Proposed changes to Bangladesh’s Tobacco Control Act could hurt the economy, investment, product quality, and tobacco-linked livelihoods. Photo credit: Simon Reza, Pexels.
Tobacco companies joined forces and raised serious concerns about the Bangladeshi government’s plan to push through proposed amendments to the Tobacco Control Act without stakeholder-inclusive consultation and without following a full parliamentary process.
The companies said the draft amendment could trigger wide-ranging negative effects on the economy, the investment climate, consumer product quality, and the livelihoods of communities linked to the tobacco value chain.
In a unified statement, British American Tobacco Bangladesh, Philip Morris Bangladesh, and JT International Bangladesh said:
“While we fully support the government’s commitment to public health, we believe that the certain measures proposed in the draft ordinance are not evidence-based, and will jeopardize the local livelihoods, further fuel an already growing illicit tobacco market, result in government tax revenue leak, and discourage further foreign investment – ultimately severely impacting an already declining industry.”
The companies warned that several provisions in the draft ordinance could undermine legal tobacco operations. They highlighted a proposed ingredient ban as one of the most damaging measures.
“Amongst multiple detrimental clauses, the draft includes an ingredient ban, which poses direct threat to the current cigarette operations in the country entirely. The ingredients included in the proposal for ban are essential for processing, manufacturing, and preservation, and are critical to ensure product integrity,” the statement said.
The firms also criticized proposals to require retailers to obtain licenses to sell cigarettes, saying the measure would disrupt the legal supply chain. They warned that licensing requirements could affect about 1.5 million retailers and interfere with operations linked to roughly 150,000 tobacco farmers until licenses become available through what they described as a fair and transparent process.
The statement also opposed a proposed ban on smokeless nicotine and tobacco products. The companies argued that such a move would eliminate lawful options for adult consumers seeking reduced-risk alternatives to combustible cigarettes and would push demand toward illicit products with no quality controls.
“Furthermore, the proposed prohibition of smokeless nicotine and tobacco products will take away legitimate choices for adult nicotine consumers, who are looking for reduced risk profile alternatives compared to combustible cigarettes, to transition from combustible tobacco,” the statement said.

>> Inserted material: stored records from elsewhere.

-- ==== Sys2Proof/Machine/Constants.lean ====
section
/-!
DEFINITION. Machine/Constants.lean: the fixed constants of 00_scope.md R7 and the decided capacities of R6, each named once
(R5), with the packet sizes of 30_encoding.md R101 and the array sizes of 20_memory.md R62.
-/

namespace Sys2Proof.Machine

/-- `RC_OK` (R7). -/
def rcOk : Byte := 0x00
/-- `NOTIFY_EVENTS`, the sentinel byte of a notification (R7). -/
def notifyEvents : Byte := 0x20
/-- `CT_GENERAL` (R7). -/
def ctGeneral : Byte := 0x01
/-- `CMD_GET_EVENT` (R7). -/
def cmdGetEvent : Word := 0x0000
/-- `NOTIFY_LEN` (R7). -/
def notifyLen : Nat := 5
/-- `NOTIFY_PAYLOAD_LEN` (R7). -/
def notifyPayloadLen : Word := 1
/-- `MAX_PENDING` (R7). -/
def maxPending : Nat := 10
/-- `MIN_TX_LEN` (R7). -/
def minTxLen : Nat := 6
/-- `RESP_HDR_LEN` (R7). -/
def respHdrLen : Nat := 6
/-- `RESP_OVERHEAD` (R7). -/
def respOverhead : Nat := 7
/-- `CRC16_POLY` (R7). -/
def crc16Poly : Word := 0x1021
/-- `CRC16_INIT` (R7). -/
def crc16Init : Word := 0x0000

/-- `SOH` (R7, R100): starts a 128-byte packet. -/
def soh : Byte := 0x01
/-- `STX` (R7, R100): starts a 1024-byte packet. -/
def stx : Byte := 0x02
/-- `EOT` (R7, R100). -/
def eot : Byte := 0x04
/-- `ACK` (R7, R100). -/
def ackByte : Byte := 0x06
/-- `NAK` (R7, R100). -/
def nak : Byte := 0x15
/-- `C`, the CRC-mode request byte (R7, R100). -/
def crcRequest : Byte := 0x43
/-- `NUL` (R9). -/
def nul : Byte := 0x00

/-- `RXBUF_CAP`, decided by the spec (R6, D12): 7 + 65535. -/
def rxbufCap : Nat := 65542
/-- The greatest capacity the port widths allow (R34). -/
def maxBufCap : Nat := 131071
/-- The least `TXBUF_CAP` (R6). -/
def minTxbufCap : Nat := 6
/-- The greatest `T_TIMEOUT` (R6, R34): 2^32 - 1. -/
def maxTimeout : Nat := 4294967295

/-- The data size of a packet that starts with SOH (R101). -/
def sohDataLen : Nat := 128
/-- The data size of a packet that starts with STX (R101). -/
def stxDataLen : Nat := 1024
/-- The bytes of a packet beside its data (R101): start, block, complement and the two CRC bytes. -/
def packetOverhead : Nat := 5
/-- The size of `pkt` (R22, R62). -/
def pktSize : Nat := 1029
/-- The size of `target_name` (R22, R62). -/
def nameSize : Nat := 1023

/-- The greatest file size and the greatest `write_offset` (R22, R209, D39): 2^63 - 1. -/
def maxFileSize : Nat := 9223372036854775807

end Sys2Proof.Machine
end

“A de-facto ban on these important product categories will further boost an existing illicit market with compromised quality products, as seen in other countries such as India and Australia. The illicit products will not be controlled by any standards to ensure product quality, further increasing the risk for consumer access to these products.”

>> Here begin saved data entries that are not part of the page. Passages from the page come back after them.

-- ==== Sys2Proof/Machine/Ports.lean ====
section
/-!
DEFINITION. Machine/Ports.lean: the read-only ports through which the host sees the state (10_state.md R33), with the numeric
codes of R25 to R29. A port is a function of the state, so reading it has no side effect (20_memory.md R66).
-/

namespace Sys2Proof.Machine

/-- The code of `rx_class` (R25). -/
def RxClass.code : RxClass → BitVec 2
  | .incomplete => 0 | .response => 1 | .notification => 2 | .malformed => 3

/-- The code of `frame_err` (R26). -/
def FrameErr.code : FrameErr → BitVec 4
  | .none => 0 | .badReturnCode => 1 | .badCommandType => 2 | .badCommandCode => 3 | .badCrc => 4
  | .malformed => 5 | .badNotifyLen => 6 | .badPendingCount => 7 | .rxOverflow => 8

/-- The code of `bt_state` (R27). -/
def BtState.code : BtState → BitVec 3
  | .idle => 0 | .waitHeader => 1 | .receivingData => 2 | .waitEot => 3 | .complete => 4

/-- The code of `bt_status` (R28). -/
def BtStatus.code : BtStatus → BitVec 4
  | .none => 0 | .active => 1 | .doneOk => 2 | .doneShort => 3 | .endOfBatch => 4 | .timeout => 5 | .crcExhausted => 6

/-- The code of `op_err` (R29). -/
def OpErr.code : OpErr → BitVec 4
  | .none => 0 | .illegalOp => 1 | .txUndersized => 2 | .txOverflow => 3 | .btBusy => 4 | .noFrame => 5

/-- The code of `frame_kind` (R22). -/
def FrameKind.code : FrameKind → BitVec 1
  | .response => 0 | .notification => 1

/-- The code of `mode` (R22). -/
def Mode.code : Mode → BitVec 1
  | .detector => 0 | .engine => 1

/-- The status ports of R33. -/
inductive StatusPort where
  | stOp | stCk | stRx | stRxLen | stFrameLen | stTxLen | stBt | stPkt | stIdle | stRem | stOff | stNameLen
  deriving DecidableEq, Repr

/-- A field whose lowest bit is bit `lo` of a port. -/
def placeAt {n : Nat} (lo : Nat) (v : BitVec n) : BitVec 64 := v.setWidth 64 <<< lo

/-- What a status port shows (R33). A bit that is not listed reads 0. -/
def State.status (s : State) : StatusPort → BitVec 64
  | .stOp => placeAt 0 s.opErr.code
  | .stCk => placeAt 0 s.ckAcc ||| placeAt 8 s.c16Acc
  | .stRx =>
    placeAt 0 s.rxClass.code ||| placeAt 2 (BitVec.ofBool s.frameValid) ||| placeAt 3 s.frameKind.code |||
      placeAt 4 (BitVec.ofBool s.overrun) ||| placeAt 5 s.mode.code ||| placeAt 8 s.frameErr.code ||| placeAt 12 s.pending
  | .stRxLen => placeAt 0 (BitVec.ofNat 17 s.rxLen)
  | .stFrameLen => placeAt 0 (BitVec.ofNat 17 s.frameLen)
  | .stTxLen => placeAt 0 (BitVec.ofNat 17 s.txLen)
  | .stBt =>
    placeAt 0 s.btState.code ||| placeAt 3 (BitVec.ofBool s.stagingOpen) ||| placeAt 4 s.btStatus.code |||
      placeAt 8 s.expectedBlk ||| placeAt 16 s.retries
  | .stPkt => placeAt 0 (BitVec.ofNat 11 s.pktLen)
  | .stIdle => placeAt 0 s.idleTicks
  | .stRem => s.remaining
  | .stOff => s.writeOffset
  | .stNameLen => placeAt 0 (BitVec.ofNat 10 s.nameLen)

/-- The byte read ports of R33: `txbuf`, `frame` and `target_name`. `rxbuf` and `pkt` have none. -/
inductive BytePort where
  | txbuf | frame | targetName
  deriving DecidableEq, Repr

/-- The array behind a byte read port. -/
def BytePort.array : BytePort → ArrayId
  | .txbuf => .txbuf
  | .frame => .frame
  | .targetName => .targetName

/-- What a byte read port returns for index `i`: the byte below the length, a free draw at or above it (R24, R33). -/
def State.readPort (s : State) (p : BytePort) (i : Nat) : Byte :=
  if i < s.len p.array then s.rd p.array i else Config.freeByte s.draws p.array i

end Sys2Proof.Machine
end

The companies urged the government to engage manufacturers, farmers, retailers, hawkers, printers, and other stakeholders across the value chain to avoid unintended consequences.
The firms pointed to the development of the original Tobacco Control Act in 2005 as an example of effective policymaking. They said the government held broad consultations at that time, resulting in a balanced framework that coincided with declining smoking rates and a contained illegal cigarette market.
Against a difficult economic backdrop, the companies warned that excluding stakeholders could place government revenue at risk. They said tobacco revenue growth averaged 12%–15% annually in recent years, excluding the Covid-19 period, but slowed to about 4%–5% in fiscal year 2024–25.
The industry said it directly and indirectly supports an estimated 4.4 million livelihoods, including more than 150,000 farmers and 1.5 million retailers. It also cited significant foreign direct investment in the sector, including JT International Bangladesh’s US$1.5 billion acquisition of a local tobacco business, described as the largest single FDI inflow into Bangladesh in the past 50 years.